Originally published in AdvocateDaily.com

In part 1 of our mini-series on IP issues for companies selling “sin” products Toronto intellectual property lawyer John Simpson explores the burgeoning microbrewery industry.

Startup microbreweries should be thinking about trademarks before they run into problems with them, says Toronto intellectual property lawyer John Simpson.

Simpson, principal of IP and new media law boutique Shift Law, says companies in the field have a focus on originality and fun, making it an “exciting” area to work in. And while demand for craft beer is booming across the country, competition is stiff, he tells AdvocateDaily.com.

“They’re all trying to do clever things to stand out in a crowded marketplace,” Simpson says. “In many cases, it becomes a race to get a good brand.”

Indeed, there is no shortage of disputes involving microbreweries fighting with fellow startups or more established alcohol brands.

In the search for catchy slogans and memorable brands, Simpson says it’s not unusual for a startup microbrewery to work with a branding consultant before going to market with its product.

That can cause issues with trademark registration, Simpson explains, because the law is primarily geared towards protecting rights acquired through the use of a mark.

“You develop a bunch of goodwill attached to a particular trademark, and you’re entitled to protection through registration,” he says.
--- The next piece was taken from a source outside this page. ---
-- ==== Sys2Proof/Syntax.lean ====
section
/-! DEFINITION. The commands and events of the W128: one constructor per row of the opcode table. The first operand of each
is the local count LCT, in ns, at which the command or event happens (R53); the others are what comes with it. -/

namespace Sys2Proof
However, Simpson says the federal Trademarks Act has a mechanism for companies that are concentrating on getting themselves off the ground, and haven’t yet managed to start selling their product: by registering a “proposed trademark,” they don’t have to immediately demonstrate use.

“It’s like planting a flag in the Trademarks Office, to establish some priority over the mark ahead of other brands,” Simpson says.

When the application goes in, he says companies should also be thinking ahead to other potential uses of their trademark, rather than focusing on protecting their core business alone.

“Your application should cover a wider scope than just beer,” Simpson says. “For a microbrewery, you might want to use it in connection with glasses or other merchandise. In a few years, you might want to have a brewpub or restaurant associated with the brand. You don’t want someone stepping in and acquiring a similar or identical mark that may affect your rights to use it.